[Data for review]
-- ==== Sys2Proof/Machine/Mailbox.lean ====
section
/-! DEFINITION. The security mailbox: requests, responses, and what each command does (13_boot_security R450 to R453, R463 to R466). -/

namespace Sys2Proof
namespace Machine

/-! The buffer. -/

/-- Write the response: its length into word 0, its data from word 1 (13_boot_security R463). -/
def State.putResp (s : State) (bs : List Byte) : State :=
  s.modBoot fun b =>
    let m := Tbl.set 0 b.buf 0 (BitVec.ofNat 64 bs.length)
    { b with buf := (List.range (ceilDiv bs.length 8)).foldl (fun m i => Tbl.set 0 m (i + 1) (BitVec.ofNat 64 (leAt bs (8 * i) 8))) m }

/-- A response of 64-bit words (log entry 43). -/
def respWords (l : List Nat) : List Byte := l.flatMap fun n => bytesLE 8 (BitVec.ofNat 64 n)

/-! Commands. -/

/-- The attestation report (13_boot_security R466). -/
def State.report (s : State) : List Byte :=
  let b := s.boot
  let w4 := fun (v : W32) => bytesLE 4 (if s.running then v else 0)
  let dig := fun (i : Nat) => if s.running then b.digs.getD i [] else List.replicate 48 0
  let rev := (s.revoked 0).toNat + 2 * (s.revoked 1).toNat
  let body :=
    bytesLE 8 (1#64) ++ bytesLE 8 (s.readWord 0) ++ bytesLE 8 (BitVec.ofNat 64 s.serial) ++
    bytesLE 8 ((s.readWord 8) &&& 0xFFFFFFFF#64) ++ w4 b.fw ++ w4 b.canvVer ++ w4 b.owner ++
    bytesLE 4 (pack 32 [(s.otpCount 1, 24), (s.otpCount 2, 16), (s.otpCount 3, 8), (rev, 0)]) ++
    bytesLE 4 (BitVec.ofNat 32 s.minFw) ++ w4 s.cal.counter ++ bytesLE 8 s.now ++ dig 0 ++ dig 1 ++ dig 2 ++
    Config.sha384 ((List.range 64).flatMap fun e => bytesLE 32 (Tbl.get 0 b.otpN e)) ++ s.reqBytes 32 ++ Config.attestPub
  body ++ Config.attestSign body

/-- Every byte of the request lies in a region that mailbox writes may reach (13_boot_security R462, R465). -/
def State.flashAllowed (s : State) (a n : Nat) : Bool :=
  let within := fun (base size : Nat) => base ≤ a && a + n ≤ base + size
  if s.running then
    (s.boot.permO &&& s.boot.permS).getLsbD 1 && (if s.boot.slot == 1 then within 0x01100000 0x01000000 else within 0x00100000 0x01000000)
  else within 0x00100000 0x01000000 || within 0x01100000 0x01000000 || within 0x00100000 0x02000000 || within 0 0x10000

/-- BT_SLOT_RESULT as VERIFY_SLOT finds it (13_boot_security R464; log entry 43). -/
def State.verify (s : State) (slot : Nat) : SlotRes :=
  let w := s.ward slot
  let err := if w.err == 0 && !s.canvasOk w.body w.bodyLen then 0xB else w.err
  { tried := true, passed := err == 0, vend := w.vend, own := w.own, canv := w.canv, err := BitVec.ofNat 8 err }

/-- W0 to W6 of the entry that a package carries at index `i`, with its SLOT set to `e`. -/
def State.pkgEntry (s : State) (i e : Nat) : BitVec 256 :=
  BitVec.ofNat 256 (leAt (s.reqBytes (0x34 + 28 * i)) (0x18 + 28 * i) 28 + e * 2 ^ 22)

/-- The checks of a patch package: its result code, 0 when it may be burned (13_boot_security R450, R451). -/
def State.pkgCheck (s : State) (len : Nat) : Nat :=
  let bs := s.reqBytes len
  let k := leAt bs 8 4
  let n := leAt bs 12 4
  let sg := (0x18 + 28 * n + 7) / 8 * 8
  let ok := signed (Config.romKeys k) (bs.take sg) (bs.drop sg)
  if !(leAt bs 0 4 == 0x0005A1A0 && leAt bs 4 4 == 1 && k ≤ 1 && 1 ≤ n && n ≤ 8 && sg + sigLen ≤ len &&
      (List.range n).all fun i => leAt bs (0x18 + 28 * i) 4 / 2 ^ 22 % 64 == 0) then 2
  else if !s.keyGood k || ok != 3#2 then 5
  else if leAt bs 16 8 != s.serial then 8
  else if s.otpCount 0 < n then 7
  else 0

/-- One try at entry `e` with the words `v`: what the entry reads after it, and whether it was sealed (13_boot_security R452 steps 2 to 4). -/
def burnOne (fail : List (Nat × BitVec 256 × BitVec 256)) (e : Nat) (v : BitVec 256) : (BitVec 256 × BitVec 256) × Bool :=
  let sealed := v ||| BitVec.ofNat 256 ((2 ^ 31 + otpSeal v) * 2 ^ 224)
  match fail.find? fun f => f.1 == e with
  | none => ((sealed, sealed), true)
  | some (_, n, m) =>
    if n != m || n &&& ~~~v != 0 then ((n, m), false)
    else
      let x := n ||| BitVec.ofNat 256 ((2 ^ 31 + otpSeal v) * 2 ^ 224)
      ((x, x), true)

/-- Burn one package entry: the lowest EMPTY entries in turn, at most three; the burns made, and the entry that was sealed. -/
def State.burnTry (s : State) (fail : List (Nat × BitVec 256 × BitVec 256)) (i : Nat) :
    Nat → List (Nat × BitVec 256 × BitVec 256) → List (Nat × BitVec 256 × BitVec 256) × Option Nat
  | 0, b => (b, none)
  | k + 1, b =>
    match (List.range 64).find? fun e => s.otpState e == 0 && !b.any fun x => x.1 == e with
    | none => (b, none)
    | some e =>
      let r := burnOne fail e (s.pkgEntry i e)
      let b := b ++ [(e, r.1.1, r.1.2)]
      if r.2 then (b, some e) else s.burnTry fail i k b

/-- Burn the package entries in order until one fails: burns, response words, result (13_boot_security R452). -/
def State.burnAll (s : State) (fail : List (Nat × BitVec 256 × BitVec 256)) (n : Nat) :
    Nat → List (Nat × BitVec 256 × BitVec 256) → List Nat → List (Nat × BitVec 256 × BitVec 256) × List Nat × Nat
  | 0, b, r => (b, r, 0)
  | k + 1, b, r =>
    match s.burnTry fail (n - (k + 1)) 3 b with
    | (b, none) => (b, r, 7)
    | (b, some e) =>
      let st := match b.find? fun x => x.1 == e with
        | some x => otpClass e x.2.1 x.2.2
        | none => 0
      s.burnAll fail n k b (r ++ [e, st])

/-- The response and result of a command at this moment, and the OTP burns it makes (13_boot_security R464, R465). -/
def State.mbxRun (s : State) (op len : Nat) (fail : List (Nat × BitVec 256 × BitVec 256)) (re : Option (BitVec 256 × BitVec 256)) :
    List Byte × Nat × List (Nat × BitVec 256 × BitVec 256) :=
  let st := s.boot.stage
  let maint := st == 0x10 || st == 0x11
  let a := s.reqNat 0
  let n := s.reqNat 8
  if op == 1 then if st == 0x11 then ([], 3, []) else if len < 32 then ([], 2, []) else (s.report, 0, [])
  else if op == 2 then
    if len < 16 || 65528 < n || 0x04000000 < a + n then ([], 2, []) else (s.flashRd a n, 0, [])
  else if op == 3 then
    if len < 16 || a % 0x10000 != 0 || n % 0x10000 != 0 then ([], 2, []) else if s.flashAllowed a n then ([], 0, []) else ([], 4, [])
  else if op == 4 then
    let n := len - 8
    if len < 8 || a % 256 != 0 || n % 256 != 0 || 65280 < n then ([], 2, []) else if s.flashAllowed a n then ([], 0, []) else ([], 4, [])
  else if op == 5 then
    if st == 0x11 then ([], 3, []) else if len < 8 || 1 < a then ([], 2, []) else (respWords [(s.verify (a + 1)).val.toNat], 0, [])
  else if op == 6 then
    if !maint then ([], 3, [])
    else
      let c := s.pkgCheck len
      if c != 0 then ([], c, [])
      else
        let k := leAt (s.reqBytes 16) 12 4
        let r := s.burnAll fail k k [] []
        (respWords r.2.1, r.2.2, r.1)
  else if op == 7 then
    if len < 8 || 63 < a then ([], 2, []) else (bytesLE 32 (Tbl.get 0 s.boot.otpN a) ++ bytesLE 32 (Tbl.get 0 s.boot.otpM a), 0, [])
  else if op == 8 then
    if !maint then ([], 3, [])
    else if len < 8 || 63 < a || s.otpState a != 3 then ([], 2, [])
    else
      let old := Tbl.get 0 s.boot.otpN a
      let (x, y) := re.getD (old, old)
      let x := x ||| old
      (respWords [otpClass a x y], 0, [(a, x, y)])
  else if op == 9 then if len < 8 || 3 < a then ([], 2, []) else ([], 0, [])
  else ([], 1, [])

/-- The entries read what has been burned, and are classified again (13_boot_security R447, R452, R453). -/
def State.applyBurns (s : State) (l : List (Nat × BitVec 256 × BitVec 256)) : State :=
  s.modBoot fun b =>
    let b := b.burned l
    { b with otpSt := l.foldl (fun m x => Tbl.set 0 m x.1 (otpClass x.1 x.2.1 x.2.2)) b.otpSt }

/-- A write to SEC_MBX_CMD (13_boot_security R463). REBOOT acts at once (R464). -/
def State.mbxWrite (s : State) (w : Wr) (v : W32) (fail : List (Nat × BitVec 256 × BitVec 256)) (re : Option (BitVec 256 × BitVec 256)) : State :=
  let st := s.boot.stage
  if bit v 31 && (s.boot.mbx.isSome || !(st == 8 || st == 0x10 || st == 0x11)) then s.reject 4 w.src 0x202000
  else
    let s := s.storeReg 0x202000 v
    if !bit v 31 then s
    else
      let op := fld v 30 25
      let len := fld v 24 8
      let r := s.mbxRun op len fail re
      if op == 9 && r.2.1 == 0 then s.intReset (s.reqNat 0)
      else s.modBoot fun b => { b with mbx := some (op, len), mbxAfter := s.cal.saving.isSome, mbxResp := some (r.1, r.2.1), burn := r.2.2, mSrc := w.src }

/-- The mailbox commands that read no outcome from outside. -/
def mbxCmd (t : Time) (w : Wr) (s : State) : Host.Outcome State Fault Refusal := regCmd t 0x202000 w s fun v s => s.mbxWrite w v [] none

/-- ATTEST (13_boot_security R466). -/
def execAttest (t : Time) (w : Wr) (s : State) : Host.Outcome State Fault Refusal := mbxCmd t w s
/-- FLASH_READ (13_boot_security R464). -/
def execFlashRead (t : Time) (w : Wr) (s : State) : Host.Outcome State Fault Refusal := mbxCmd t w s
/-- FLASH_ERASE (13_boot_security R465). -/
def execFlashErase (t : Time) (w : Wr) (s : State) : Host.Outcome State Fault Refusal := mbxCmd t w s
/-- FLASH_WRITE (13_boot_security R465). -/
def execFlashWrite (t : Time) (w : Wr) (s : State) : Host.Outcome State Fault Refusal := mbxCmd t w s
/-- VERIFY_SLOT (13_boot_security R464). -/
def execVerifySlot (t : Time) (w : Wr) (s : State) : Host.Outcome State Fault Refusal := mbxCmd t w s
/-- OTP_READ (13_boot_security R464). -/
def execOtpRead (t : Time) (w : Wr) (s : State) : Host.Outcome State Fault Refusal := mbxCmd t w s
/-- REBOOT (13_boot_security R464). -/
def execReboot (t : Time) (w : Wr) (s : State) : Host.Outcome State Fault Refusal := mbxCmd t w s

/-- OTP_BURN: `fail` names entries that do not read back as burned, with what W0 to W6 read (13_boot_security R450 to R452). -/
def execOtpBurn (t : Time) (w : Wr) (fail : List (Nat × BitVec 256 × BitVec 256)) (s : State) : Host.Outcome State Fault Refusal :=
  regCmd t 0x202000 w s fun v s => s.mbxWrite w v fail none

/-- OTP_REBURN: the entry then reads `n` and `m` (13_boot_security R453). -/
def execOtpReburn (t : Time) (w : Wr) (n m : BitVec 256) (s : State) : Host.Outcome State Fault Refusal :=
  regCmd t 0x202000 w s fun v s => s.mbxWrite w v [] (some (n, m))

/-- What a flash command does to the flash: erase, or program, which only clears bits; a page that does not read back as written ends with result 6
(13_boot_security R464, R465; log entry 44). -/
def State.mbxFlash (s : State) (op len : Nat) : State × Nat :=
  let a := s.reqNat 0
  if op == 3 then
    let n := s.reqNat 8
    (s.modBoot fun b => { b with flash := b.flash.filter fun p => !(a ≤ p.1 && p.1 < a + n) }, 0)
  else
    let d := (s.reqBytes len).drop 8
    let old := s.flashRd a d.length
    let new := (d.zip old).map fun p => p.1 &&& p.2
    (s.flashPut a new, if new == d then 0 else 6)

/-- MAILBOX_COMMAND_END: the response, RESULT and TAG, vector 27; what is read from flash is read now, and a failing flash leaves free values where it
was written. A command that uses flash waits for a palette save that began before it (13_boot_security R455, R463). -/
def execMailboxCommandEnd (t : Time) (flashOk : Bool) (s : State) : Host.Outcome State Fault Refusal :=
  timed t s fun s =>
    match s.boot.mbx, s.boot.mbxResp with
    | some (op, len), some (bs, res) =>
      if s.boot.mbxAfter && s.mbxFlashes && s.cal.saving.isSome then s
      else
      let bs := if (op == 2 || op == 5) && res == 0 then (s.mbxRun op len [] none).1 else bs
      let wr := (op == 3 || op == 4) && res == 0
      let r : State × Nat :=
        if wr && flashOk then s.mbxFlash op len
        else if wr then (s.flashFree (s.reqNat 0) (if op == 3 then s.reqNat 8 else len - 8), 6)
        else (s.applyBurns s.boot.burn, if (op == 2 || op == 5) && res == 0 && !flashOk then 6 else res)
      let s := r.1.putResp (if r.2 == 0 || op == 6 then bs else [])
      (s.modBoot fun b => { b with mbx := none, mbxResp := none, burn := [], mRes := r.2, mTag := b.mTag + 1 }).saveStart.raise 27
    | _, _ => s

end Machine
end Sys2Proof
end

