-- ==== Sys2Proof/Machine/Dispatch.lean ====
section
/-! DEFINITION. The meaning of every command: one arm per constructor, one call of its own meaning. -/

namespace Sys2Proof
namespace Machine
[/Data for review]
__What is being asked__:
The first line of the records begins the span, and the line containing "let m := Tbl.set" ends it. Reproduce that span exactly, both ends included.

__Answer space__:
-- ==== Sys2Proof/Machine/Mailbox.lean ====
section
/-! DEFINITION. The security mailbox: requests, responses, and what each command does (13_boot_security R450 to R453, R463 to R466). -/

namespace Sys2Proof
namespace Machine

/-! The buffer. -/

/-- Write the response: its length into word 0, its data from word 1 (13_boot_security R463). -/
def State.putResp (s : State) (bs : List Byte) : State :=
  s.modBoot fun b =>
    let m := Tbl.set 0 b.buf 0 (BitVec.ofNat 64 bs.length)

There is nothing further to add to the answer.